Já no consultório da Dra realizou alguns exames e ouviu que seu estado era ótimo, no que dizia respeito ao físico. Seu emocional ainda estava uma bagunça. Sentada diante de sua médica ouvia as últimas recomendações.
—70% das minhas pacientes que sofreram aborto engravidaram novamente em até seis meses, só não é recomendável engravidar logo em seguida, você deve esperar pelo menos dois ciclos. — informou a Dra —Enquanto isso você deve escolher um novo método contraceptivo que você melhor se adapte. — a Dra apresentou à Pepper alguns métodos até que ela escolheu, então recebeu instruções de como de como utilizá-lo.

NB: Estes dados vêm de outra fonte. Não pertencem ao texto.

-- ==== Sys2Proof/Machine/State.lean ====
section
/-! DEFINITION. The state of the block: registers, stores, queues, engines, pins and the commands that are waiting.
Plain data throughout.  Register fields live in one sparse table (`regs`) keyed by field; what the register tables do not
name stands in the structures below, one per chapter. -/

namespace Sys2Proof.Machine

/-- Why a step stops with a fault.  No meaning of this model raises it; it exists because the interface asks for a reason type. -/
inductive Fault where
  /-- Raised by nothing: every command of the table has an effect in every state (safe). -/
  | none
  deriving DecidableEq, Repr

/-- Why a step is refused. -/
inductive Refusal where
  /-- Raised by an arm of `exec` that has no meaning yet (safe: the run stops there). -/
  | notModelled (mnemonic : String)
  deriving DecidableEq, Repr

/-- The eight modes (Table 2.2, R32). -/
inductive Mode where
  | reset | boot | idle | calibrate | print | maintain | shadow | safe
  deriving DecidableEq, Repr

/-- The MODE code of Table 2.2. -/
def Mode.code : Mode → Nat
  | .reset => 0 | .boot => 1 | .idle => 2 | .calibrate => 3 | .print => 4 | .maintain => 5 | .shadow => 6 | .safe => 7

/-- The mode of a code of Table 2.2. -/
def Mode.ofCode : Nat → Mode
  | 0 => .reset | 1 => .boot | 2 => .idle | 3 => .calibrate | 4 => .print | 5 => .maintain | 6 => .shadow | _ => .safe

/-- Output balls and lines the model reports changes of. -/
inductive Pin where
  | alive | railEn | hvEn | cmpOut | step | dir | drvEn | loadStrobe | speedCeil | pairLiveO | claimGate | linkIdle
  deriving DecidableEq, Repr

/-- What leaves the block, in the order it leaves: the model's own record, newest first in `State.out`. -/
inductive Emit where
  /-- Output `i` of a pin group takes a level or a duty. -/
  | pin (p : Pin) (i v : Nat)
  /-- A Holza-H downstream frame or control block on a port: kind and bytes. -/
  | down (port kind : Nat) (body : List Nat)
  /-- A Holza-H upstream frame sent by a head: kind and bytes. -/
  | up (head kind : Nat) (body : List Nat)
  /-- A Holza-P block or frame: kind and bytes. -/
  | pair (kind : Nat) (body : List Nat)
  /-- A posted write to host memory. -/
  | hostWrite (addr : Nat) (bytes : List Nat)
  /-- A read request to host memory. -/
  | hostRead (addr len : Nat)
  /-- An MSI-X message. -/
  | msix (vec : Nat)
  /-- A UDP mailbox datagram to the session host: kind and bytes after the header. -/
  | udp (kind : Nat) (body : List Nat)
  /-- An AVSBus Vout write: rail select and millivolts. -/
  | avs (rail mv : Nat)
  /-- A core takes an entry point at VBASE + offset. -/
  | coreEntry (core off : Nat)
  /-- A DRAM command on a channel. -/
  | dram (chan kind : Nat)
  /-- A PTP message on an Ethernet port. -/
  | ptp (port kind : Nat)
  deriving DecidableEq, Repr

/-- The always-on domain (R47, R297): what a reset does not clear. -/
structure Aon where
  thermLatch : Bool := false
  /-- BTJ_RSTCAUSE bits [4:0]. -/
  cause : Nat := 1
  /-- How long RESET_N was last held low, ns. -/
  lowNs : Nat := 0
  /-- Power-on cleared BTJ_FAILRUN and no boot has read it since. -/
  failRunClear : Bool := true
  /-- 0 normal, 1 waiting to lower the core rails, 2 core rails at retention (R382). -/
  retention : Nat := 0
  deriving DecidableEq, Repr

/-- Fuses and OTP (R4, R305, R308). -/
structure Fuses where
  part12A : Bool := false
  stepMaj : Nat := 0
  stepMin : Nat := 0
  svnVendor : Nat := 0
  svnCust : Nat := 0
  vendorKeyHash : Nat := 0
  otpKeyHash : Option Nat := none
  deriving DecidableEq, Repr

/-- A journal entry (Table 13.7), without its CRC. -/
structure JEntry where
  type : Nat
  step : Nat
  result : Nat
  way : Nat
  bootNo : Nat
  tus : Nat
  data : Nat
  deriving DecidableEq, Repr

/-- A point of a calibration set (Table 18.6). -/
structure CalPoint where
  temp : Int
  vcore : Nat
  trim : List Nat
  /-- LO then HI of sense DACs 0 to 3. -/
  sense : List Nat
  deriving DecidableEq, Repr

/-- A calibration set (Table 18.6); a part whose flag bit is 0 is `none`. -/
structure CalSet where
  gen : Nat := 0
  points : List (Nat × CalPoint) := []
  rnom : Option (List Nat) := none
  dither : Option (List Nat) := none
  flat : List (Option (List Nat)) := []
  deriving DecidableEq, Repr

/-- The SPI flash (Table 13.3). -/
structure Flash where
  /-- Bytes of the regions that are programmed from outside (configuration record, image slots). -/
  bytes : Cells := []
  /-- Journal entries, oldest first. -/
  journal : List JEntry := []
  /-- Channels that hold a DRAM training result, and the description CRC stored with each (R336). -/
  dramStore : Nat := 0
  dramCrc : List Nat := [0, 0, 0, 0]
  /-- Usage keys: serial and key (R192, R291), at most 64. -/
  usageKeys : List (Nat × Nat) := []
  /-- Failure records, newest first (R370). -/
  failRecords : List (List Nat) := []
  /-- Calibration banks 0 and 1: `none` without a valid commit record and matching CRC (R397). -/
  bank0 : Option CalSet := none
  bank1 : Option CalSet := none
  deriving DecidableEq, Repr

/-- The boot sequencer (R299, R301). -/
structure Boot where
  /-- 0 normal way, 1 alternative way of the step in progress. -/
  way : Nat := 0
  /-- Steps the plan runs in their alternative way. -/
  planAlt : List Nat := []
  /-- Steps the plan gives their final action at once. -/
  planFinal : List Nat := []
  /-- DRAM channels the plan trains from stored values, and those it parts. -/
  dramAlt : Nat := 0
  dramPart : Nat := 0
  /-- Channels whose training has ended well at step 10. -/
  dramDone : Nat := 0
  /-- The plan names the firmware slot not used by the last two boots. -/
  otherSlot : Option Nat := none
  /-- `now` at the release of reset. -/
  t0 : Nat := 0
  /-- Slots tried at step 7 and 9. -/
  fwTried : Nat := 0
  ocTried : Nat := 0
  pcieUp : Bool := false
  flashOk : Bool := false
  coresUp : Bool := false
  journalOk : Bool := false
  /-- Ethernet ports started. -/
  eth : Nat := 0
  ssvid : Nat := 0
  ssid : Nat := 0
  ocEn : Bool := false
  /-- LEN of the open-core image in service (R306, Table 14.1). -/
  ocLen : Nat := 0
  /-- SVN_COMMIT and SVN of the running images. -/
  fwSvn : Option Nat := none
  ocSvn : Option Nat := none
  /-- A CAL_OPEN without CAL_CLOSE was found: its DATA. -/
  calOpen : Option Nat := none
  deriving DecidableEq, Repr

/-- Chuck's working state (chapter 18). -/
structure Chuck where
  slot : Nat := 0
  /-- Raw readings of the 24 on-die sensors, substituted or not. -/
  raw : List Nat := List.replicate 24 0
  /-- Rail sequencing: the rail whose power-good is awaited, 0 when none. -/
  seqRail : Nat := 0
  /-- θ_max of the last 16 rounds, newest first. -/
  hist : List Int := []
  /-- Rounds in a row outside the window, per rail 1–7 and VDD_AON. -/
  railBad : List Nat := List.replicate 8 0
  /-- Rounds in a row beyond the cross-check limit, and within half of it, per sensor. -/
  sensOver : List Nat := List.replicate 24 0
  sensIn : List Nat := List.replicate 24 0
  limitRounds : Nat := 0
  /-- The THERMAL source with its fraction (R393). -/
  thermal : Option Rat := none
  lastInterp : Int := 0
  /-- Shadow codes: trims and sense codes (LO, HI per DAC). -/
  shadowTrim : List Nat := List.replicate 24 2048
  shadowSense : List Nat := [100, 1000, 100, 1000, 100, 1000, 100, 1000]
  loadDue : Bool := false
  /-- Output codes of the sense DACs. -/
  outSense : List Nat := [100, 1000, 100, 1000, 100, 1000, 100, 1000]
  /-- AVSBus: transaction in progress (rail select, mV), failed attempts, waiting targets. -/
  avs : Option (Nat × Nat) := none
  avsTries : Nat := 0
  spWait : Option Nat := none
  coreWait : Option Nat := none
  aliveOn : Bool := false
  aliveLevel : Bool := false
  /-- HV_EN_g outputs. -/
  hvOut : Nat := 0
  /-- Maintenance or sweep request for HV_EN_g, when one holds. -/
  hvReq : Option Nat := none
  /-- The set in force. -/
  cal : CalSet := {}
  calBank : Option Nat := none
  deriving DecidableEq, Repr

/-- A command taken from a slot and not finally completed (R250, R251). -/
structure Cmd where
  ref : SlotRef
  tag : Nat
  op : Nat
  flags : Nat
  vec : Nat
  /-- Order of the take. -/
  order : Nat
  /-- SEQ of the CMD datagram for a virtual slot. -/
  seq : Nat
  /-- A long command that has been accepted and runs on (R257). -/
  running : Bool
  progress : Nat
  /-- Core that executes it (R258). -/
  core : Nat
  /-- Its completion is discarded (R259, R265). -/
  discard : Bool
  /-- What the take notes: the result of IDENTIFY (R273), the host and Ethernet port of a datagram (R265). -/
  atTake : List Nat
  deriving DecidableEq, Repr

/-- A tag-table entry (R239, R251). -/
structure TagRec where
  tag : Nat
  op : Nat
  status : Nat
  detail : Nat
  result : List Nat
  deriving DecidableEq, Repr

/-- The host interface beside its registers (chapter 11). -/
structure Mbx where
  /-- PHASE of the pass through the completion queue in progress. -/
  phase : Bool := true
  /-- Entries dropped since the last LOST event. -/
  lost : Nat := 0
  pcieUp : Bool := false
  perst : Bool := false
  /-- A host-side reset awaits its HOST_RESET event: completions discarded since. -/
  resetPending : Option Nat := none
  /-- Locked virtual slots. -/
  udpLocked : Nat := 0
  cmds : List Cmd := []
  takes : Nat := 0
  /-- Doorbells latched before the vendor firmware runs (R37). -/
  latched : List DoorbellSrc := []
  tags : List TagRec := []
  /-- Running MSI-X gaps: vector and whether a message waits (R254). -/
  gaps : List (Nat × Bool) := []
  /-- Per virtual slot: SEQ of the last command and its CPL when sent. -/
  udpLast : List (Nat × Nat × Option (List Nat)) := []
  evtSeq : Nat := 0
  icplSeq : Nat := 0
  sessions : Nat := 0
  deriving DecidableEq, Repr

/-- A parted unit (R365–R367). -/
structure PartedUnit where
  src : Nat
  unit : Nat
  cause : Nat
  /-- Its error line is still asserted. -/
  asserted : Bool
  held : Bool
  deriving DecidableEq, Repr

/-- A snapshot bank (Table 17.5). -/
structure Bank where
  complete : Bool := false
  gen : Nat := 0
  line : Nat := 0
  time : Nat := 0
  seq : Nat := 0
  claim : Nat := 0
  modeWord : Nat := 0
  status : Nat := 0
  drainFlag : Bool := false
  takeover : Bool := false
  /-- Register fields frozen at the boundary. -/
  image : Cells := []
  /-- Drop totals and saturated nozzles. -/
  drops : Cells := []
  sat : Cells := []
  deriving DecidableEq, Repr

/-- The fault collector and the counter block beside their registers (chapter 17). -/
structure Acct where
  parted : List PartedUnit := []
  /-- Restorations: source and time. -/
  restored : List (Nat × Nat) := []
  bank0 : Bank := {}
  bank1 : Bank := {}
  /-- Bank being written, with the TAKEOVER flag. -/
  busy : Option Nat := none
  /-- A snapshot is requested: none, next boundary, or a line. -/
  snapAt : Option (Option Nat) := none
  snapTakeover : Bool := false
  /-- Live drop counters and accumulators per nozzle. -/
  drops : Cells := []
  accum : Cells := []
  failSeq : Nat := 0
  /-- GEN of the last snapshot started (R375). -/
  snapGen : Nat := 0
  deriving DecidableEq, Repr

/-- The interrupt controller beside its registers (chapter 14). -/
structure Hic where
  /-- Sources whose redirect timer runs. -/
  redirect : List Nat := []
  /-- Accepted levels of EXT_IRQ0–15. -/
  extLevel : Nat := 0
  /-- Filter counts of EXT_IRQ0–15. -/
  extCount : List Nat := List.replicate 16 0
  deriving DecidableEq, Repr

/-- A job definition (R274). -/
structure JobDef where
  num : Nat
  continuous : Bool
  lastBand : Nat
  period : Nat
  gapLen : Nat
  ranges : List (Nat × Nat)
  deriving DecidableEq, Repr

/-- A defined job: definition, reference band (R443), whether a descriptor of it was accepted, and whether an abort has
closed it to descriptors until it is started or defined again (R60). -/
structure Job where
  d : JobDef
  refBand : Nat
  accepted : Bool
  closed : Bool
  deriving DecidableEq, Repr

/-- Staging of a billet from DRAM (R16, Table 1.8). -/
inductive Staging where
  | no | requested | arrived
  deriving DecidableEq, Repr

/-- A billet of the store index (R56–R59, R67). -/
structure Billet where
  job : Nat
  col : Nat
  band : Nat
  zero : Bool
  /-- Stored bytes, header first. -/
  bytes : List Nat
  consumed : Bool
  poisoned : Bool
  staging : Staging
  /-- Stagings that have failed. -/
  fails : Nat
  /-- DRAM unit address it was stored at (R340). -/
  addr : Nat
  deriving DecidableEq, Repr

/-- A descriptor taken and not yet completed (R54, R68). -/
structure Flight where
  /-- Order of the take. -/
  id : Nat
  ring : Nat
  udp : Bool
  addr : Nat
  len : Nat
  flags : Nat
  col : Nat
  job : Nat
  band : Nat
  cookie : Nat
  /-- 0 host read, 1 waiting for a compressor, 2 in a compressor, 3 ended, 4 to be appended to the pair log, 5 appended
  and not acknowledged (R224). -/
  phase : Nat
  /-- End offset of its BILLET record in the log stream. -/
  logEnd : Nat
  /-- Bytes read, then the stored form. -/
  bytes : List Nat
  status : Nat
  store : Nat
  slen : Nat
  /-- Its job was aborted (R60). -/
  noJob : Bool
  /-- No completion record is written: a host-side reset has cleared its ring (R259). -/
  quiet : Bool
  deriving DecidableEq, Repr

/-- A tile in a port's tile buffers (R16). -/
structure Tile where
  col : Nat
  band : Nat
  /-- Lines available. -/
  written : Nat
  bytes : List Nat
  /-- Words of 64 nozzles that print code 0: line · 16 + word (Table 1.8). -/
  bad : List Nat
  deriving DecidableEq, Repr

/-- A decompressor at work (R87): tile, bytes the stream decodes to, whether it decodes to a whole tile, lines written. -/
structure DecJob where
  col : Nat
  band : Nat
  bytes : List Nat
  whole : Bool
  written : Nat
  deriving DecidableEq, Repr

/-- A compressor's work (R81–R85): a flight by its order of take, or a piece of a capture; with the DEPTH it started with. -/
inductive CmpJob where
  | flight (id depth : Nat)
  | capture (cam piece depth : Nat)
  deriving DecidableEq, Repr

/-- A billet being assembled from BIL datagrams (R266). -/
structure BilAsm where
  host : Nat
  desc : List Nat
  len : Nat
  /-- First byte and bytes of each piece. -/
  parts : List (Nat × List Nat)
  t : Nat
  deriving DecidableEq, Repr

/-- Ingest and job store (chapters 3 and 4). -/
structure Store where
  cur : Option Job := none
  next : Option Job := none
  planes : Nat := 1
  planeOf : List Nat := List.replicate 24 0xFF
  billets : List Billet := []
  flights : List Flight := []
  flightNo : Nat := 0
  lastRing : Nat := 3
  /-- PHASE and write index of each completion ring. -/
  cqPhase : List Bool := [true, true, true, true]
  cqIndex : List Nat := [0, 0, 0, 0]
  /-- Next unit the store writes to (the model's own bump pointer, DRAM unit address). -/
  alloc : Nat := 0
  dec : List (Option DecJob) := List.replicate 32 none
  /-- Tiles under a second attempt: column, band, first decompressor (R89). -/
  retry : List (Nat × Nat × Nat) := []
  cmp : List (Option CmpJob) := List.replicate 4 none
  cmpWait : List CmpJob := []
  /-- Verify mismatches: compressor and tick (R84). -/
  cmpFail : List (Nat × Nat) := []
  bils : List BilAsm := []
  deriving DecidableEq, Repr

/-- A line of a port's queue: started, not handed off (R104, R105). -/
structure QLine where
  line : Nat
  /-- Logical lanes that have rendered their part. -/
  done : Nat
  /-- Raw codes of the tile columns (0–7) rendered so far. -/
  rows : List (Nat × List Nat)
  complete : Bool
  mapTag : Nat
  skewTag : Nat
  cls : Nat
  codes : List Nat
  uncovered : Bool
  deriving DecidableEq, Repr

Minutos depois Pepper deixava o consultório da Dra Eva e acabou cruzando com o Dr Chase num dos corredores da clínica, trocaram algumas palavras e Robert acabou a convidado para um café, já que não teria nenhum paciente em menos de 30min. Foram até a cafeteria da clinica, ela pediu um suco de frutas e um croissant, ele pediu apenas um café.
—A única coisa que me provocou enjoo nos últimos meses foi justamente café, e agora eu não sinto nada. — Pepper observou, o aroma de café que dominava o local entrava por suas narinas e ela não manifestava mais nenhum desconforto —A Dra Eva dizia que a minha gravidez era muito tranquila — esboçou um sorriso —É irônico algo que te transforma ser tão tranquilo.
—Em breve você vai tentar novamente, e verá que não será nada tranquilo. — ele levou a mão sobre a dela e afagou-lhe os dedos.
—Tentar— ela suspirou —Acho que eu não quero mais, porque eu não tenho certeza de que isso seja pra mim, na verdade, o meu medo é de fracassar novamente.
—Você não fracassou, Ginny, não era algo que você poderia evitar, por isso se chama fatalidade. Agora, abrir mão de algo que você quer por medo é uma forma de fracasso. — ele pegou a mão dela que acariciava e levou aos seus lábios plantando um beijo nos dedos dela —Você pode estar pensando nisso agora, mas sei que você não vai desistir. A Virginia que eu conheci jamais desistiria, era um tanto hesitante, mas nunca desistiu. Ela casou-se com o homem que ama, é extremamente doce, mas surpreende a todos ao usar um vestido de couro supersexy— Pepper riu da observação —A questão é: a Virginia que eu conheci ainda existe?
Pepper não respondeu a pergunta de Chase, não era algo que pudesse responder imediatamente, no fundo não era algo que ele quisesse saber, mas sabia que a pergunta que fizera a faria pensar. Despediu-se de Robert e durante todo o caminho até em casa, ela pensou. E, durante o banho, pensou um pouco mais. Havia sido tantas num curtíssimo espaço de tempo, que qualquer um se surpreenderia. Mas a essência permanecia. Pepper sonhou, sorriu, caiu e chorou, era hora de levantar, voltar a lutar, mesmo que ainda não soubesse pelo o que lutar.